#### [Required action]
All entries below must be given again exactly as they stand.
----- Listed records -----
/-- Looks through the entries in ascending index. -/
def nameState (c : Ctx) (k : UKey) : Nat → List Nat → Names
  | _, [] => .all []
  | i, n :: ns =>
    match c.laneWait (nameKey n) k restoreGid (BitVec.ofNat 64 i) 0 with
    | none => .ask i n
    | some w => if w.res = 0 then .waiting
      else match nameState c k (i + 1) ns with
        | .all ws => .all (w :: ws)
        | r => r

/-- A value of a marked pair as the pointer it becomes; none where its entry has failed or is none. -/
def swizzled (ws : List AdmWait) (x : Nat) : Option Nat :=
  let i := bits x 63 40
  if i = 0 then some 0
  else match ws[i - 1]? with
    | some w => if w.res = 1 then some (mkPtr w.inc w.slot (x % 2 ^ 40)) else none
    | none => none

/-- The lowest failed entry among values. -/
def lowestFailed (ws : List AdmWait) (xs : List Nat) : Option Nat :=
  xs.foldl (fun b x =>
    let i := bits x 63 40
    if (swizzled ws x).isSome || ws.length < i then b else match b with | some j => some (min i j) | none => some i) none

/-- Swizzles the pairs of a group; one with a value that fails stays RAW with its words. -/
def Group.swizzle (g : Group) (ws : List AdmWait) : Group :=
  let g := g.vPairs.foldl (fun g k =>
    if (List.range 32).all fun l => (swizzled ws (g.pairV k l)).isSome then
      (List.range 32).foldl (fun g l => g.setPairV k l ((swizzled ws (g.pairV k l)).getD 0)) g
    else (g.setVtag (2 * k) .raw).setVtag (2 * k + 1) .raw) g
  g.sPairs.foldl (fun g k => match swizzled ws (g.pairS k) with
    | some p => g.setPairS k p
    | none => (g.setStag (2 * k) .raw).setStag (2 * k + 1) .raw) g

def OffRec.swizzle (r : OffRec) (ws : List AdmWait) : OffRec :=
  r.pairs.foldl (fun r k => match swizzled ws (r.pair k) with
    | some p => r.setPair k p
    | none => { r with tags := (r.tags.set (2 * k) .raw).set (2 * k + 1) .raw }) r

/-! ## Commands come back (R173) -/

/-- Puts a restored command into the queue of its engine. -/
def requeue (s : State) (k : UKey) (core agent : Nat) (m : Cmd) : State :=
  match m.ins with
  | .ldpl _ x => s.modCore core fun c =>
      { c with planeq := Sparse.set .raw c.planeq (2 * x.f 44 44 + 1) (planeTag (x.f 43 41)), mq := c.mq ++ [.load k agent] }
  | .mmq _ _ => s.modCore core fun c => { c with mq := c.mq ++ m.quarters.map fun q => .quarter k agent q }
  | i => if isFactor i then s.modCore core fun c => { c with fq := c.fq ++ [(k, agent)] } else s

/-- Whether an ordered contribution has been counted already. -/
def counted (s : State) (k : UKey) (m : Cmd) : Bool :=
  match m.stream, s.launch? k.fn k.lid with
  | some n, some l => (l.ostream n).seen.contains k.idx
  | _, _ => false

/-- Adds a restored command to its unit. -/
def addCmd (s : State) (k : UKey) (agent : Nat) (m : Cmd) : State :=
  s.modUnit k fun u =>
    let pend := match m.tag with | some t => u.pend ||| BitVec.ofNat 64 (2 ^ t) | none => u.pend
    { u with cmds := u.cmds ++ [(agent, m)], pend := pend }

/-- A command that has ended before its unit runs again: its tag, slot or barrier learns of it at once. -/
def endRestored (s : State) (k : UKey) (agent : Nat) (m : Cmd) (st : DWord) : State :=
  let s := addCmd s k agent { m with state := .done, status := st, pins := [] }
  if m.tag.isSome then tagEnd s k agent else if m.fill.isSome then slotEnd s k agent else cmdArrive s k agent st

/-- A saved command record takes effect: it ends, or re-takes its pins and enters its engine's queue again, from which it starts as one that
has just been issued; a contribution that has been counted is not counted twice (R173, R371). -/
def restoreCmd (s : State) (k : UKey) (core : Nat) (ws : List AdmWait) (agent st : Nat) (m : Cmd) : State :=
  if st = 3 then endRestored s k agent m m.status
  else if m.bases.any fun i => (swizzled ws (m.base i)).isNone then endRestored s k agent m (statusWord St.XLATE 0)
  else
    let m := m.bases.foldl (fun m i => m.setBase i ((swizzled ws (m.base i)).getD 0)) m
    let pins := (m.bases.map m.base).filter isPtr |>.map ptrSlot
    let s := pins.foldl (fun s p => match s.unit? k with | some u => copyPin s u.ctx p true | none => s) s
    let m := { m with pins := pins, status := if m.sent.isEmpty then 0 else m.status, counted := m.counted || counted s k m }
    requeue (addCmd s k agent m) k core agent m

/-! ## UNIT_RESTORE -/

/-- Writes the late replies of an image in ascending order (R148, R370). -/
def lateReplies (rd : Rd) (l : Launch) (u : Unit) : Unit :=
  (List.range (4 * l.g)).foldl (fun u i =>
    let b := l.imgLate + 272 * i
    let h := rd b 4
    let ty := tyOf (rd (b + 8) 1)
    if h.testBit 31 && ty.code = rd (b + 8) 1 then
      u.modGrp (bits h 28 24) fun g =>
        g.write (opdOf (bits h 8 0)) ty.regs ty.tag (fun ln => rd (b + 16 + 8 * ln) 8) (BitVec.ofNat 32 (rd (b + 4) 4))
    else u) u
-----
#### [Result for this task]
/-- Looks through the entries in ascending index. -/
def nameState (c : Ctx) (k : UKey) : Nat → List Nat → Names
  | _, [] => .all []
  | i, n :: ns =>
    match c.laneWait (nameKey n) k restoreGid (BitVec.ofNat 64 i) 0 with
    | none => .ask i n
    | some w => if w.res = 0 then .waiting
      else match nameState c k (i + 1) ns with
        | .all ws => .all (w :: ws)
        | r => r

/-- A value of a marked pair as the pointer it becomes; none where its entry has failed or is none. -/
def swizzled (ws : List AdmWait) (x : Nat) : Option Nat :=
  let i := bits x 63 40
  if i = 0 then some 0
  else match ws[i - 1]? with
    | some w => if w.res = 1 then some (mkPtr w.inc w.slot (x % 2 ^ 40)) else none
    | none => none

/-- The lowest failed entry among values. -/
def lowestFailed (ws : List AdmWait) (xs : List Nat) : Option Nat :=
  xs.foldl (fun b x =>
    let i := bits x 63 40
    if (swizzled ws x).isSome || ws.length < i then b else match b with | some j => some (min i j) | none => some i) none

/-- Swizzles the pairs of a group; one with a value that fails stays RAW with its words. -/
def Group.swizzle (g : Group) (ws : List AdmWait) : Group :=
  let g := g.vPairs.foldl (fun g k =>
    if (List.range 32).all fun l => (swizzled ws (g.pairV k l)).isSome then
      (List.range 32).foldl (fun g l => g.setPairV k l ((swizzled ws (g.pairV k l)).getD 0)) g
    else (g.setVtag (2 * k) .raw).setVtag (2 * k + 1) .raw) g
  g.sPairs.foldl (fun g k => match swizzled ws (g.pairS k) with
    | some p => g.setPairS k p
    | none => (g.setStag (2 * k) .raw).setStag (2 * k + 1) .raw) g

def OffRec.swizzle (r : OffRec) (ws : List AdmWait) : OffRec :=
  r.pairs.foldl (fun r k => match swizzled ws (r.pair k) with
    | some p => r.setPair k p
    | none => { r with tags := (r.tags.set (2 * k) .raw).set (2 * k + 1) .raw }) r

/-! ## Commands come back (R173) -/

/-- Puts a restored command into the queue of its engine. -/
def requeue (s : State) (k : UKey) (core agent : Nat) (m : Cmd) : State :=
  match m.ins with
  | .ldpl _ x => s.modCore core fun c =>
      { c with planeq := Sparse.set .raw c.planeq (2 * x.f 44 44 + 1) (planeTag (x.f 43 41)), mq := c.mq ++ [.load k agent] }
  | .mmq _ _ => s.modCore core fun c => { c with mq := c.mq ++ m.quarters.map fun q => .quarter k agent q }
  | i => if isFactor i then s.modCore core fun c => { c with fq := c.fq ++ [(k, agent)] } else s

/-- Whether an ordered contribution has been counted already. -/
def counted (s : State) (k : UKey) (m : Cmd) : Bool :=
  match m.stream, s.launch? k.fn k.lid with
  | some n, some l => (l.ostream n).seen.contains k.idx
  | _, _ => false

/-- Adds a restored command to its unit. -/
def addCmd (s : State) (k : UKey) (agent : Nat) (m : Cmd) : State :=
  s.modUnit k fun u =>
    let pend := match m.tag with | some t => u.pend ||| BitVec.ofNat 64 (2 ^ t) | none => u.pend
    { u with cmds := u.cmds ++ [(agent, m)], pend := pend }

/-- A command that has ended before its unit runs again: its tag, slot or barrier learns of it at once. -/
def endRestored (s : State) (k : UKey) (agent : Nat) (m : Cmd) (st : DWord) : State :=
  let s := addCmd s k agent { m with state := .done, status := st, pins := [] }
  if m.tag.isSome then tagEnd s k agent else if m.fill.isSome then slotEnd s k agent else cmdArrive s k agent st

/-- A saved command record takes effect: it ends, or re-takes its pins and enters its engine's queue again, from which it starts as one that
has just been issued; a contribution that has been counted is not counted twice (R173, R371). -/
def restoreCmd (s : State) (k : UKey) (core : Nat) (ws : List AdmWait) (agent st : Nat) (m : Cmd) : State :=
  if st = 3 then endRestored s k agent m m.status
  else if m.bases.any fun i => (swizzled ws (m.base i)).isNone then endRestored s k agent m (statusWord St.XLATE 0)
  else
    let m := m.bases.foldl (fun m i => m.setBase i ((swizzled ws (m.base i)).getD 0)) m
    let pins := (m.bases.map m.base).filter isPtr |>.map ptrSlot
    let s := pins.foldl (fun s p => match s.unit? k with | some u => copyPin s u.ctx p true | none => s) s
    let m := { m with pins := pins, status := if m.sent.isEmpty then 0 else m.status, counted := m.counted || counted s k m }
    requeue (addCmd s k agent m) k core agent m

/-! ## UNIT_RESTORE -/

/-- Writes the late replies of an image in ascending order (R148, R370). -/
def lateReplies (rd : Rd) (l : Launch) (u : Unit) : Unit :=
  (List.range (4 * l.g)).foldl (fun u i =>
    let b := l.imgLate + 272 * i
    let h := rd b 4
    let ty := tyOf (rd (b + 8) 1)
    if h.testBit 31 && ty.code = rd (b + 8) 1 then
      u.modGrp (bits h 28 24) fun g =>
        g.write (opdOf (bits h 8 0)) ty.regs ty.tag (fun ln => rd (b + 16 + 8 * ln) 8) (BitVec.ofNat 32 (rd (b + 4) 4))
    else u) u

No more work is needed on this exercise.